Conflicted Memories

Sam J. Miller’s “Who Killed Thomas Disch” (at Strange Horizons) is organized around a silly title at the expense of questions Miller himself says have genuine value: “What was really going on? Where do we put the blame? What do we do with our grief? With our guilt?” For it’s the time he spends on those questions that makes the reading worthwhile.

When some of the sf field’s talents die their passing elicits a certain amount of survivor’s guilt, though not in the case of Arthur C. Clarke, or others who achieve literary fame and fortune. But I remember a friend of the late Roger Zelazny speaking with bitterness and guilt about the last days of this great writer of sf short stories, as if they personally and society at large hadn’t done enough.

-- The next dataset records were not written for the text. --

/-- HUB_WATCHDOG_EXPIRY: a flash summary, then a module reset with cause 3; not while the Farrier restarts, and merged with
a reset in progress (16 R437), but for a hub image in trial, which gives way (18 R477). -/
def execHubWatchdogExpiry (s : State) : Out :=
  if !s.dev.on || s.fw.farrierDown || !s.domains.getLsbD 40 || s.dev.down.isSome then .next s
  else if hubBooting s && (pairOf s 2).trial then .next (hubReset (flashSummary s 4 15 8))
  else if moduleResetting s then .next s
  else .next (modReset (flashSummary s 4 15 8) 3)

/-- What stands against the escalation clear (R406). -/
def escalationOwn (s : State) (value : Nat) : Nat := if value ≠ 1 then 4 else if s.dev.state = .outOfService then 0 else 6

/-- Both reset histories are empty. -/
def historiesCleared (s : State) : State := { s with recov := { s.recov with partHist := [], modHist := [], cleared := true } }

/-- ESCALATION_CLEAR (R406). -/
def execEscalationClear (src : Src) (s : State) : Out := .next (hostCommand s src 0x84000F 1 1 (escalationOwn s 1) historiesCleared)

end Sys2Proof.Machine
end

Some of that emotion permeates Miller’s piece about Disch, a richly-detailed, but ultimately question-begging exploration of the late sf writer’s last days. After all, most people enduring the same conditions do not kill themselves, so while much can be suggested nothing can be proved. I found Miller’s essay challenging and interesting (I wouldn’t write about it if I thought it wasn’t worth your time), though it would have been more satisfying (to me, anyway) if Miller had been governed by his own conclusion:

While I’d love to turn Disch’s death into one more argument in favor of expanded rent-control laws, or better tenant protections, or gay marriage (the surviving half of a married straight couple, in Disch’s situation, would be far better situated to fend off eviction attempts), there’s something creepy about reducing a human being to a weapon in the service of a political agenda. My need to find a scapegoat for his death does Disch a disservice. Disch’s life, like his work, was defiantly resistant to outside influence. From the very start of his writing career we see someone willing to slaughter sacred cows and name names and subvert all expectations, and it’s selfish to wish he’d given us a happy ending.